# Parsing Dates

Another common data transformation involves parsing dates. Parsing generally means that you start with a string and then transform that string into a different data type. In this case, that means taking a date in the format of a string and transforming the string into a date type. Run the next cell to see an example.

In [31]:
import pandas as pd
parsed_date = pd.to_datetime('January 1st, 2017')
parsed_date

Timestamp('2017-01-01 00:00:00')

In [32]:
parsed_date.month

1

In [33]:
parsed_date.year

2017

In [34]:
parsed_date.second

0

Sometimes date string are formatted in unexpected ways. For example, in the United States, dates are given with the month first and then the day. That is what pandas expects by default. However, some countries write the date with the day first and then the month. Run the next three examples to see Panda's default behavior and how you can specify the date formatting.

In [35]:
parsed_date = pd.to_datetime('5/3/2017 5:30')
parsed_date.month

5

In [36]:
parsed_date = pd.to_datetime('3/5/2017 5:30', format='%d/%m/%Y %H:%M')
parsed_date.month

5

In [37]:
parsed_date = pd.to_datetime('5/3/2017 5:30', format='%m/%d/%Y %H:%M')
parsed_date.month

5

The formatting abbreviations are actually part of the python standard. You can see examples at [this link](http://strftime.org/).

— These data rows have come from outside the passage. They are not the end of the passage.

-- ==== Sys2Proof/Laws/PerInstr.lean ====
section
/-! SUPPORT. Per command: the table of spec/opcode_table.json gives no row bits, so no word spells a command; a command comes as
its constructor with its operands. -/

set_option Elab.async false
open Sys2Proof

/-- No word of the table spells the command. -/
def Sys2Proof.Laws.Recognised.Statement (i : Instr) : Prop := ∀ nbits w : Nat, decodeTableWord nbits w ≠ some i

/-- The decoder reads no command from any word. -/
theorem Sys2Proof.Laws.Recognised.of_no_bits (i : Instr) : Sys2Proof.Laws.Recognised.Statement i :=
  fun _ _ h => nomatch h
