/-! ### Operations that leave the Wick block alone -/

/-- A counted fold of changes that leave the Wick block alone. -/
theorem State.upTo_wck {n : Nat} {f : Nat → State → State} (hf : ∀ i s, (f i s).wck = s.wck) (s : State) :
    (upTo n f s).wck = s.wck :=
  List.foldlRecOn (motive := fun t : State => t.wck = s.wck) _ _ rfl fun t h i _ => (hf i t).trans h

@[simp] theorem State.flagRaise_wck (s : State) (flags b c src : Nat) : (s.flagRaise flags b c src).wck = s.wck := by
  unfold State.flagRaise; simp
@[simp] theorem State.wckFlag_wck (s : State) (b : Nat) : (s.wckFlag b).wck = s.wck := State.flagRaise_wck ..
@[simp] theorem State.portFlag_wck (s : State) (p b : Nat) : (s.portFlag p b).wck = s.wck := State.flagRaise_wck ..
@[simp] theorem State.intFlag_wck (s : State) (c b : Nat) : (s.intFlag c b).wck = s.wck := by
  unfold State.intFlag; split <;> simp
@[simp] theorem State.embFlag_wck (s : State) (b : Nat) : (s.embFlag b).wck = s.wck := by
  unfold State.embFlag
  split <;> simp only [State.raise_wck, State.setFlag_wck]

@[simp] theorem State.journal_wck (s : State) (it : JournalItem) : (s.journal it).wck = s.wck := by
  unfold State.journal
  dsimp only
  split
  · rfl
  · split
    · rfl
    · exact State.embFlag_wck ..

@[simp] theorem State.highWater_wck (s : State) (k : Nat) (f : Field) (v : Nat) : (s.highWater k f v).wck = s.wck := by
  unfold State.highWater; split <;> rfl

@[simp] theorem State.syncLane_wck (s : State) (L : Nat) : (s.syncLane L).wck = s.wck := by
  unfold State.syncLane
  dsimp only
  split <;> simp

@[simp] theorem State.setIctx_wck (s : State) (c : Nat) (x : Ctx) : (s.setIctx c x).wck = s.wck := rfl

/-- The end of a line writes intake's state, flags and counters (R97 to R106). -/
@[simp] theorem State.endLine_wck (s : State) (c : Nat) : (s.endLine c).wck = s.wck := by
  unfold State.endLine
  dsimp only
  split
  · rfl
  · simp only [State.syncLane_wck, apply_ite State.wck, State.setInt, State.intFlag_wck, State.bump_wck, State.setIctx_wck,
      ite_self]

@[simp] theorem State.endStreams_wck (s : State) (port link : Nat) : (s.endStreams port link).wck = s.wck :=
  State.upTo_wck (fun c t => by
    simp only [apply_ite State.wck, State.setIctx_wck, State.endLine_wck, ite_self]) _

@[simp] theorem State.leaveUp_wck (s : State) (l : Nat) : (s.leaveUp l).wck = s.wck := by
  unfold State.leaveUp
  split
  · rw [State.portFlag_wck, State.endStreams_wck]; rfl
  · rfl

@[simp] theorem State.putLink_wck (s : State) (l : Nat) (x : Link) : (s.putLink l x).wck = s.wck := rfl
@[simp] theorem State.unlockLane_wck (s : State) (lane : Nat) : (s.unlockLane lane).wck = s.wck := rfl
@[simp] theorem State.sampleCdr_wck (s : State) (lane : Nat) : (s.sampleCdr lane).wck = s.wck := rfl

@[simp] theorem State.setRxRate_wck (s : State) (l rate : Nat) : (s.setRxRate l rate).wck = s.wck :=
  State.upTo_wck (fun c t => by
    simp only [State.setFld_wck, apply_ite State.wck, State.sampleCdr_wck, State.unlockLane_wck, ite_self]) _

@[simp] theorem State.ostAllIdle_wck (s : State) : s.ostAllIdle.wck = s.wck := by
  unfold State.ostAllIdle; exact State.upTo_wck (f := fun u s => s.ostIdle u) (fun _ _ => rfl) s
@[simp] theorem State.dropPixelPath_wck (s : State) : s.dropPixelPath.wck = s.wck := by
  unfold State.dropPixelPath State.setBlm State.setAnv State.setSti State.setCor State.setInt; rfl
@[simp] theorem State.cancelTemper_wck (s : State) : s.cancelTemper.wck = s.wck := rfl

/-! ### Halted cores -/

/-- Every core that is halted in `s` is halted in `t`, with the same cause. -/
def HaltsKept (s t : State) : Prop :=
  ∀ m, (s.core m).run = .halted → (t.core m).run = .halted ∧ (t.core m).haltCause = (s.core m).haltCause

theorem HaltsKept.refl (s : State) : HaltsKept s s := fun _ h => ⟨h, rfl⟩

theorem HaltsKept.trans {s t u : State} (h : HaltsKept s t) (h' : HaltsKept t u) : HaltsKept s u := fun m hm =>
  ⟨(h' m (h m hm).1).1, ((h' m (h m hm).1).2).trans (h m hm).2⟩

theorem HaltsKept.ite {s t u : State} {p : Prop} [Decidable p] (h : p → HaltsKept s t) (h' : ¬ p → HaltsKept s u) :
    HaltsKept s (if p then t else u) := by
  split
  · exact h ‹_›
  · exact h' ‹_›

theorem State.core_congr {s t : State} (h : t.wck = s.wck) (m : Nat) : t.core m = s.core m := by
  unfold State.core; rw [h]

theorem HaltsKept.of_wck {s t : State} (h : t.wck = s.wck) : HaltsKept s t := fun m hm => by
  rw [State.core_congr h]; exact ⟨hm, rfl⟩

/-- A counted fold of changes that keep the halts. -/
theorem HaltsKept.upTo {n : Nat} {f : Nat → State → State} (hf : ∀ i s, HaltsKept s (f i s)) (s : State) :
    HaltsKept s (upTo n f s) :=
  List.foldlRecOn (motive := HaltsKept s) _ _ (HaltsKept.refl s) fun t h i _ => h.trans (hf i t)

/-- A core replaced by one that is halted wherever it was, for the same cause. -/
theorem HaltsKept.setCore {s : State} {n : Nat} {c : WickCore}
    (h : (s.core n).run = .halted → c.run = .halted ∧ c.haltCause = (s.core n).haltCause) : HaltsKept s (s.setCore n c) :=
  fun m hm => by
    by_cases e : m = n
    · subst m; rw [State.core_setCore_same]; exact h hm
    · rw [State.core_setCore_other e]; exact ⟨hm, rfl⟩

/-- A block command that ends changes tags alone (R307). -/
theorem State.blockDone_haltsKept (s : State) (target index result : Nat) : HaltsKept s (s.blockDone target index result) := by
  unfold State.blockDone
  refine HaltsKept.upTo (fun n s => HaltsKept.upTo (fun t s => ?_) s) s
  exact HaltsKept.ite (fun _ => HaltsKept.setCore fun h => ⟨h, rfl⟩) fun _ => HaltsKept.refl s

theorem State.mailLink_haltsKept (s : State) (l : Nat) : HaltsKept s (s.mailLink l) := by
  unfold State.mailLink State.endMail
  split
  · refine HaltsKept.ite (fun _ => HaltsKept.refl s) fun _ => HaltsKept.ite (fun _ => ?_) fun _ => HaltsKept.of_wck rfl
    refine HaltsKept.trans ?_ (State.blockDone_haltsKept _ 10 (l / 4) 4)
    exact HaltsKept.of_wck rfl
  · exact HaltsKept.refl s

# Part 1 - Practice Parsing Dates

Run the code cells below to import the World Bank projects data. The last line of the code outputs all of the column names in the data frame.

In [38]:
# Run this code cell. Read in the projects data set with all columns type string
df_projects = pd.read_csv('../data/projects_data.csv', dtype=str)
df_projects.drop(['Unnamed: 56'], axis=1, inplace=True)
df_projects.columns

Index(['id', 'regionname', 'countryname', 'prodline', 'lendinginstr',
       'lendinginstrtype', 'envassesmentcategorycode', 'supplementprojectflg',
       'productlinetype', 'projectstatusdisplay', 'status', 'project_name',
       'boardapprovaldate', 'board_approval_month', 'closingdate',
       'lendprojectcost', 'ibrdcommamt', 'idacommamt', 'totalamt', 'grantamt',
       'borrower', 'impagency', 'url', 'projectdoc ', 'majorsector_percent ',
       'sector1', 'sector2', 'sector3', 'sector4', 'sector5', 'sector',
       'mjsector1', 'mjsector2', 'mjsector3', 'mjsector4', 'mjsector5',
       'mjsector', 'theme1', 'theme2', 'theme3', 'theme4', 'theme5', 'theme ',
       'goal', 'financier', 'mjtheme1name', 'mjtheme2name', 'mjtheme3name',
       'mjtheme4name', 'mjtheme5name', 'location', 'GeoLocID', 'GeoLocName',
       'Latitude', 'Longitude', 'Country'],
      dtype='object')

Notice there are three columns associated with dates: boardapprovaldate, board_approval_month, and closingdate. Run the code cell below to see what these values look like.

In [39]:
# Run this code cell
df_projects.head(15)[['boardapprovaldate', 'board_approval_month', 'closingdate']]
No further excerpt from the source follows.